Locate the line containing "none => true", then please write out that line and all the lines below it in the entries exactly.

[[ INFORMATION GIVEN, beginning ]]

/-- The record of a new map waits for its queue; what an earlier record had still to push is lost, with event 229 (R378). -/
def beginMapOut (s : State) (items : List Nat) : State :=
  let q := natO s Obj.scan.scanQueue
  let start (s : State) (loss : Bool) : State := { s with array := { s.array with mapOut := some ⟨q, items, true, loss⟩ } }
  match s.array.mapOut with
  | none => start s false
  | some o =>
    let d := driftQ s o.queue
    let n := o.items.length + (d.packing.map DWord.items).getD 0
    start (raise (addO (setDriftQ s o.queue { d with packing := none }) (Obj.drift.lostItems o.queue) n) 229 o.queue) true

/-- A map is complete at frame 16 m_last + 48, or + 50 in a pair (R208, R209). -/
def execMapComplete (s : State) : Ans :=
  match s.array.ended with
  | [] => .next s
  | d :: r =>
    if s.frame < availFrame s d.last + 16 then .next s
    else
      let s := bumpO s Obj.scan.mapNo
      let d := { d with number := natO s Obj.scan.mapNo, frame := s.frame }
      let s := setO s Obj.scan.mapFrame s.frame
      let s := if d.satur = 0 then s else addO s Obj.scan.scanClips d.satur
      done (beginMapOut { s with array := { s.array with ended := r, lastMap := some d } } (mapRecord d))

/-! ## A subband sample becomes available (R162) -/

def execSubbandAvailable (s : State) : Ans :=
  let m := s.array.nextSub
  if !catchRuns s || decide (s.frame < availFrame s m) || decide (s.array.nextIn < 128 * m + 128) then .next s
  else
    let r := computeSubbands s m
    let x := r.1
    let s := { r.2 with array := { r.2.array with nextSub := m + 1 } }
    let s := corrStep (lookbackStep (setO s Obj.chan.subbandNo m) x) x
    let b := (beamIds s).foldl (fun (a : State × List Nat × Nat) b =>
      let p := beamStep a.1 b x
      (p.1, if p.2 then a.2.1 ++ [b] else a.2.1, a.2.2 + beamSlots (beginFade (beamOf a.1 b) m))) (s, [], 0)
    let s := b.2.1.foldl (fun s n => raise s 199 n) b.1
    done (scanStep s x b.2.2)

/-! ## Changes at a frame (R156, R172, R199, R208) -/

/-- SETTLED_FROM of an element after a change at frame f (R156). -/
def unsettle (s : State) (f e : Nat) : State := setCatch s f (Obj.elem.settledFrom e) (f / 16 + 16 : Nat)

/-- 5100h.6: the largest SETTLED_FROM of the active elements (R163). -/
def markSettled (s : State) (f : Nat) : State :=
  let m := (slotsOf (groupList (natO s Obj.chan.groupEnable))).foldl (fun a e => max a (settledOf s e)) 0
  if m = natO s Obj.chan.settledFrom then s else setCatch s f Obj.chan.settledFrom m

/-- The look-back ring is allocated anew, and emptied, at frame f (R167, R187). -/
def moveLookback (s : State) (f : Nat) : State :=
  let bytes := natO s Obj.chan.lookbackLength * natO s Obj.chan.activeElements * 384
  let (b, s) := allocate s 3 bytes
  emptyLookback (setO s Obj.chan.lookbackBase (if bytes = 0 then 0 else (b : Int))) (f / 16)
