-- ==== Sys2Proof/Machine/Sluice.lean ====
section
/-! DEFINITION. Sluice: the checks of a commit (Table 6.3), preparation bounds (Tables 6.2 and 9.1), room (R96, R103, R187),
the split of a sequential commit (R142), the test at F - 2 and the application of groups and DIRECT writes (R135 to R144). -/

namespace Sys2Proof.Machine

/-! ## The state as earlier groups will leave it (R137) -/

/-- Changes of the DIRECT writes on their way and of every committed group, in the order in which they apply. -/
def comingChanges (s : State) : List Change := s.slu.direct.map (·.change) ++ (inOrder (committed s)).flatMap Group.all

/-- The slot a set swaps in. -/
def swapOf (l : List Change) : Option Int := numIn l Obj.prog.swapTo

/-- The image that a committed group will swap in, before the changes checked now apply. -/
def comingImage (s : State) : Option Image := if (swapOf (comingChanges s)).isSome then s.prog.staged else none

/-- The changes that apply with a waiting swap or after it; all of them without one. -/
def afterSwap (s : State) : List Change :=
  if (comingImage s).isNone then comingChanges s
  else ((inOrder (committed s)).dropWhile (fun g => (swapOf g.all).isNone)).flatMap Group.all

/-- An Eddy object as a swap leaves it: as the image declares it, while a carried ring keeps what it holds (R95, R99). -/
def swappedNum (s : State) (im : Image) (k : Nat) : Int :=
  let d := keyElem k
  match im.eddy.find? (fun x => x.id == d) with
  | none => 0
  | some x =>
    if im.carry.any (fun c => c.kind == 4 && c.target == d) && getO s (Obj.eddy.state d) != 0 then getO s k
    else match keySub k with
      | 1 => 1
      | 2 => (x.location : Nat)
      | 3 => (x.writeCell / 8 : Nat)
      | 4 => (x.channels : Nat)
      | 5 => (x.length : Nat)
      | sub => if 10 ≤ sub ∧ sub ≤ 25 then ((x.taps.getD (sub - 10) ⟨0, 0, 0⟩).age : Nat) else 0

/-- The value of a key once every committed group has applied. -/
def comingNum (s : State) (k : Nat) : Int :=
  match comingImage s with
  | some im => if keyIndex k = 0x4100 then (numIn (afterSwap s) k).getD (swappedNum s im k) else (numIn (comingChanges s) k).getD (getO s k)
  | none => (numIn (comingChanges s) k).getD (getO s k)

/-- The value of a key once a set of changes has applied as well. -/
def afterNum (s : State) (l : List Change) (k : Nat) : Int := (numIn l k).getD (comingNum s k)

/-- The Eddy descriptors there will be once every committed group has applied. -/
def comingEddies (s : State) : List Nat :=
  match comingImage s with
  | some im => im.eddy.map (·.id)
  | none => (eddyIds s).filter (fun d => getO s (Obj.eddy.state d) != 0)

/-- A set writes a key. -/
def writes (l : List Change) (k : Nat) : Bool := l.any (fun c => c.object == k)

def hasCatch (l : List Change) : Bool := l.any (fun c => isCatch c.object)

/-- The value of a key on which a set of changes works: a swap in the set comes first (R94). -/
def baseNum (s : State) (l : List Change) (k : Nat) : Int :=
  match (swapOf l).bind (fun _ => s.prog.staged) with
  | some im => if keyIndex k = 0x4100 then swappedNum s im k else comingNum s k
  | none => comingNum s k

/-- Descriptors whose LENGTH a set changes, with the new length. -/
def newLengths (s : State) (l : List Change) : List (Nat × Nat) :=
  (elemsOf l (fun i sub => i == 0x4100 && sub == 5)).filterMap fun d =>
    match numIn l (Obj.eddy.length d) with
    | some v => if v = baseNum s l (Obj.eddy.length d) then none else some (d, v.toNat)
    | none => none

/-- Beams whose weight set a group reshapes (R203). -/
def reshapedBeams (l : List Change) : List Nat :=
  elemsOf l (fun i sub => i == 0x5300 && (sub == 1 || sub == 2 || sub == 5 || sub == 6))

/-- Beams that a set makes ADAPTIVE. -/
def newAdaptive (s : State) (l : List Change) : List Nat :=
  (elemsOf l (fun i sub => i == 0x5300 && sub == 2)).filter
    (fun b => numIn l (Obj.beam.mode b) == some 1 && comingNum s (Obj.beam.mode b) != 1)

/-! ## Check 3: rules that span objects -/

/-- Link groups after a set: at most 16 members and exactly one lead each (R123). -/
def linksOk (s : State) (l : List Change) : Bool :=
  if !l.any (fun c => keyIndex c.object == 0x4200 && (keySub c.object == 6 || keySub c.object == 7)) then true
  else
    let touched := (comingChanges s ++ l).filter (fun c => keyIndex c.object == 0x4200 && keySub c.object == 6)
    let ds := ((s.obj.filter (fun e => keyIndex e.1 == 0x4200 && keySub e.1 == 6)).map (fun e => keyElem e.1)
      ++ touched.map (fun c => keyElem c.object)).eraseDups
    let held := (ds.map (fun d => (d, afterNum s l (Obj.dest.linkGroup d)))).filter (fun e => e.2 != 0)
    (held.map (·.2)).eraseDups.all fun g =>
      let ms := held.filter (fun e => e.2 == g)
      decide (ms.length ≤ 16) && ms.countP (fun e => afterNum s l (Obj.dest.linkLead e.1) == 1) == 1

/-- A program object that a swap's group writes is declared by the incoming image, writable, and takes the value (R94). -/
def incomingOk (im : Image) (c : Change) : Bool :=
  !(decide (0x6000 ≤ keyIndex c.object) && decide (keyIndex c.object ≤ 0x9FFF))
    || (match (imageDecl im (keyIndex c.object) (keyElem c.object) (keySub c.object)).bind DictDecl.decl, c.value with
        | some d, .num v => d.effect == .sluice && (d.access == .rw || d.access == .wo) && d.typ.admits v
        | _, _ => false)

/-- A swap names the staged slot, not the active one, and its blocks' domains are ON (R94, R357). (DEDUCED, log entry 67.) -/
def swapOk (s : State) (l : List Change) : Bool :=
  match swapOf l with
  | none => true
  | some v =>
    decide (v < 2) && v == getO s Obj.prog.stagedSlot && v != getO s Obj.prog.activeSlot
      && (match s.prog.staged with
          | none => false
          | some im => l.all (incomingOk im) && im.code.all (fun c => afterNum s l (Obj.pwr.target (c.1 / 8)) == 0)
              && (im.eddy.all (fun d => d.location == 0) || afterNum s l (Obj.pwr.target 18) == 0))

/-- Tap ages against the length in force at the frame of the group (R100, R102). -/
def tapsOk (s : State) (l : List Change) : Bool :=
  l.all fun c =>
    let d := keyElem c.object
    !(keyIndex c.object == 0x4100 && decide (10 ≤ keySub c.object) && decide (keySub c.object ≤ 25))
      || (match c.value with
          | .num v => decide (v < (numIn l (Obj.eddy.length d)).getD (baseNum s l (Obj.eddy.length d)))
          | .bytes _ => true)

[[ INFORMATION GIVEN, end ]]

TASK SOLUTION
  | none => true
  | some v =>
    decide (v < 2) && v == getO s Obj.prog.stagedSlot && v != getO s Obj.prog.activeSlot
      && (match s.prog.staged with
          | none => false
          | some im => l.all (incomingOk im) && im.code.all (fun c => afterNum s l (Obj.pwr.target (c.1 / 8)) == 0)
              && (im.eddy.all (fun d => d.location == 0) || afterNum s l (Obj.pwr.target 18) == 0))

/-- Tap ages against the length in force at the frame of the group (R100, R102). -/
def tapsOk (s : State) (l : List Change) : Bool :=
  l.all fun c =>
    let d := keyElem c.object
    !(keyIndex c.object == 0x4100 && decide (10 ≤ keySub c.object) && decide (keySub c.object ≤ 25))
      || (match c.value with
          | .num v => decide (v < (numIn l (Obj.eddy.length d)).getD (baseNum s l (Obj.eddy.length d)))
          | .bytes _ => true)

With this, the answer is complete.